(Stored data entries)
----------

-- ==== Sys2Proof/Laws/FrameBuffer.lean ====
section
/-! SUPPORT. The display buffer: pixels after each primitive, and pixels as bits of the buffer's bytes. -/

namespace Sys2Proof

/-- An entry of a table. -/
@[simp] theorem tabulate_getElem {α : Type} (n : Nat) (f : Nat → α) (k : Nat) (h : k < n) :
    (tabulate n f)[k] = f k := by
  simp [tabulate]

/-- An entry of a table, by an index that may be too large. -/
theorem tabulate_getElem? {α : Type} (n : Nat) (f : Nat → α) (k : Nat) :
    (tabulate n f)[k]? = if k < n then some (f k) else none := by
  by_cases h : k < n
  · simp [h]
  · simp [h]

end Sys2Proof

namespace Sys2Proof.Machine

@[simp] theorem FrameBuffer.row_clear (py : Nat) : FrameBuffer.clear.row py = 0#128 := by
  by_cases h : py < 64 <;> simp [FrameBuffer.row, FrameBuffer.clear, h]

@[simp] theorem FrameBuffer.getPixel_clear (px py : Nat) : FrameBuffer.clear.getPixel px py = false := by
  simp [FrameBuffer.getPixel]

/-- Two buffers with the same pixels are the same data. -/
theorem FrameBuffer.ext_of_getPixel {f g : FrameBuffer}
    (h : ∀ px py, px < 128 → py < 64 → f.getPixel px py = g.getPixel px py) : f = g := by
  refine Vector.ext fun py hpy => BitVec.eq_of_getMsbD_eq fun px hpx => ?_
  simpa [FrameBuffer.getPixel, FrameBuffer.row, hpy] using h px py hpx hpy

theorem FrameBuffer.row_setPixel (fb : FrameBuffer) (px py : Nat) (b : Bool) (qy : Nat) :
    (fb.setPixel px py b).row qy =
      if qy = py ∧ py < 64 then (if b then fb.row py ||| columnBit px else fb.row py &&& ~~~columnBit px)
      else fb.row qy := by
  simp only [FrameBuffer.setPixel, FrameBuffer.row, Vector.getElem?_setIfInBounds]
  by_cases h : py = qy
  · subst h
    by_cases hp : py < 64 <;> simp [hp]
  · simp [h, Ne.symm h]

theorem getMsbD_columnBit (px : Nat) (hpx : px < 128) (qx : Nat) (hqx : qx < 128) :
    (columnBit px).getMsbD qx = decide (qx = px) := by
  rw [columnBit, BitVec.getMsbD, BitVec.getLsbD_twoPow, Bool.eq_iff_iff]
  simp
  omega

/-- A pixel after `SetPixel` (R202): the one set, and every other as before. -/
theorem FrameBuffer.getPixel_setPixel (fb : FrameBuffer) {px py : Nat} (hpx : px < 128) (hpy : py < 64) (b : Bool)
    {qx qy : Nat} (hqx : qx < 128) :
    (fb.setPixel px py b).getPixel qx qy = if qx = px ∧ qy = py then b else fb.getPixel qx qy := by
  simp only [FrameBuffer.getPixel, FrameBuffer.row_setPixel, hpy, and_true]
  by_cases h : qy = py
  · subst h
    have hc := getMsbD_columnBit px hpx qx hqx
    cases b <;> simp [hqx, hc] <;> by_cases hx : qx = px <;> simp [hx]
  · simp [h]

/-- A pixel as a bit of the buffer's bytes (R201, R35). -/
theorem FrameBuffer.getPixel_eq_byte (fb : FrameBuffer) {px py : Nat} (hpx : px < 128) :
    fb.getPixel px py = (fb.byte (py * 16 + px / 8)).getLsbD (7 - px % 8) := by
  have hrow : (py * 16 + px / 8) / 16 = py := by omega
  have hcol : (py * 16 + px / 8) % 16 = px / 8 := by omega
  simp only [FrameBuffer.getPixel, FrameBuffer.byte, hrow, hcol, BitVec.getLsbD_extractLsb', BitVec.getMsbD]
  have : 8 * (15 - px / 8) + (7 - px % 8) = 128 - 1 - px := by omega
  simp [hpx, this, show 7 - px % 8 < 8 by omega]

/-- A pixel of a row moved sideways. -/
theorem getMsbD_shiftRow (row : BitVec 128) (dx : Int) {px : Nat} (hpx : px < 128) :
    (shiftRow row dx).getMsbD px =
      if 0 ≤ (px : Int) - dx ∧ (px : Int) - dx ≤ 127 then row.getMsbD ((px : Int) - dx).toNat else false := by
  unfold shiftRow
  split
  · rename_i h
    obtain ⟨d, rfl⟩ := Int.eq_ofNat_of_zero_le h
    simp only [BitVec.getMsbD_ushiftRight, Int.toNat_natCast]
    by_cases hd : px < d
    · simp [hd]
    · rw [if_pos (by omega), show ((px : Int) - (d : Int)).toNat = px - d by omega]
      simp [hd, hpx]
  · rename_i h
    obtain ⟨d, hd⟩ := Int.eq_ofNat_of_zero_le (show 0 ≤ -dx by omega)
    have hdx : dx = -(d : Int) := by omega
    subst hdx
    simp only [BitVec.getMsbD_shiftLeft, Int.neg_neg, Int.toNat_natCast]
    by_cases hb : px + d ≤ 127
    · rw [if_pos (by omega), show ((px : Int) - -(d : Int)).toNat = px + d by omega]
    · rw [if_neg (by omega)]
      simp [BitVec.getMsbD]
      omega

theorem FrameBuffer.row_scroll (fb : FrameBuffer) (dx dy : Int) {py : Nat} (hpy : py < 64) :
    (fb.scroll dx dy).row py =
      if 0 ≤ (py : Int) - dy ∧ (py : Int) - dy ≤ 63 then shiftRow (fb.row ((py : Int) - dy).toNat) dx else 0 := by
  simp [FrameBuffer.scroll, FrameBuffer.row, hpy]

/-- A pixel after `Scroll(dx, dy)` (R206): the one that moved there, or 0 where nothing did. -/
theorem FrameBuffer.getPixel_scroll (fb : FrameBuffer) (dx dy : Int) {px py : Nat} (hpx : px < 128) (hpy : py < 64) :
    (fb.scroll dx dy).getPixel px py =
      if 0 ≤ (px : Int) - dx ∧ (px : Int) - dx ≤ 127 ∧ 0 ≤ (py : Int) - dy ∧ (py : Int) - dy ≤ 63 then
        fb.getPixel ((px : Int) - dx).toNat ((py : Int) - dy).toNat
      else false := by
  rw [FrameBuffer.getPixel, FrameBuffer.row_scroll fb dx dy hpy]
  by_cases hy : 0 ≤ (py : Int) - dy ∧ (py : Int) - dy ≤ 63
  · rw [if_pos hy, getMsbD_shiftRow _ _ hpx]
    by_cases hx : 0 ≤ (px : Int) - dx ∧ (px : Int) - dx ≤ 127
    · rw [if_pos hx, if_pos ⟨hx.1, hx.2, hy⟩]; rfl
    · rw [if_neg hx, if_neg fun h => hx ⟨h.1, h.2.1⟩]
  · rw [if_neg hy, if_neg fun h => hy h.2.2]; simp

/-- A logical pixel after one logical pixel is set, in either mode (R204). -/
theorem FrameBuffer.getPixel_setBlock (fb : FrameBuffer) {lx ly : Nat} (hlx : lx < 64) (hly : ly < 32) (b : Bool)
    {qx qy : Nat} (hqx : qx < 128) :
    (fb.setBlock lx ly b).getPixel qx qy = if qx / 2 = lx ∧ qy / 2 = ly then b else fb.getPixel qx qy := by
  unfold FrameBuffer.setBlock
  rw [getPixel_setPixel _ (by omega) (by omega) _ hqx, getPixel_setPixel _ (by omega) (by omega) _ hqx,
    getPixel_setPixel _ (by omega) (by omega) _ hqx, getPixel_setPixel _ (by omega) (by omega) _ hqx]
  by_cases h : qx / 2 = lx ∧ qy / 2 = ly
  · rw [if_pos h]
    have hx : qx = 2 * lx ∨ qx = 2 * lx + 1 := by omega
    have hy : qy = 2 * ly ∨ qy = 2 * ly + 1 := by omega
    rcases hx with hx | hx <;> rcases hy with hy | hy <;> simp [hx, hy]
  · rw [if_neg h, if_neg (by omega), if_neg (by omega), if_neg (by omega), if_neg (by omega)]

/-- Physical pixels per logical pixel, in each direction (R16, R200). -/
theorem FrameBuffer.getPixel_setLogical (hires : Bool) (fb : FrameBuffer) {lx ly : Nat}
    (hlx : lx < logicalWidth hires) (hly : ly < logicalHeight hires) (b : Bool) {qx qy : Nat} (hqx : qx < 128) :
    (fb.setLogical hires lx ly b).getPixel qx qy =
      if (if hires then qx = lx ∧ qy = ly else qx / 2 = lx ∧ qy / 2 = ly) then b else fb.getPixel qx qy := by
  cases hires
  · exact getPixel_setBlock fb hlx hly b hqx
  · exact getPixel_setPixel fb hlx hly b hqx

end Sys2Proof.Machine
end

----------

_Task details_
Take the lines above from the one containing "(tabulate n f)[k]?" down to the one containing "simpa [FrameBuffer.getPixel, FrameBuffer.row, hpy]", and transcribe them exactly, both ends included.

_Answer for the task_
    (tabulate n f)[k]? = if k < n then some (f k) else none := by
  by_cases h : k < n
  · simp [h]
  · simp [h]

end Sys2Proof

namespace Sys2Proof.Machine

@[simp] theorem FrameBuffer.row_clear (py : Nat) : FrameBuffer.clear.row py = 0#128 := by
  by_cases h : py < 64 <;> simp [FrameBuffer.row, FrameBuffer.clear, h]

@[simp] theorem FrameBuffer.getPixel_clear (px py : Nat) : FrameBuffer.clear.getPixel px py = false := by
  simp [FrameBuffer.getPixel]

/-- Two buffers with the same pixels are the same data. -/
theorem FrameBuffer.ext_of_getPixel {f g : FrameBuffer}
    (h : ∀ px py, px < 128 → py < 64 → f.getPixel px py = g.getPixel px py) : f = g := by
  refine Vector.ext fun py hpy => BitVec.eq_of_getMsbD_eq fun px hpx => ?_
  simpa [FrameBuffer.getPixel, FrameBuffer.row, hpy] using h px py hpx hpy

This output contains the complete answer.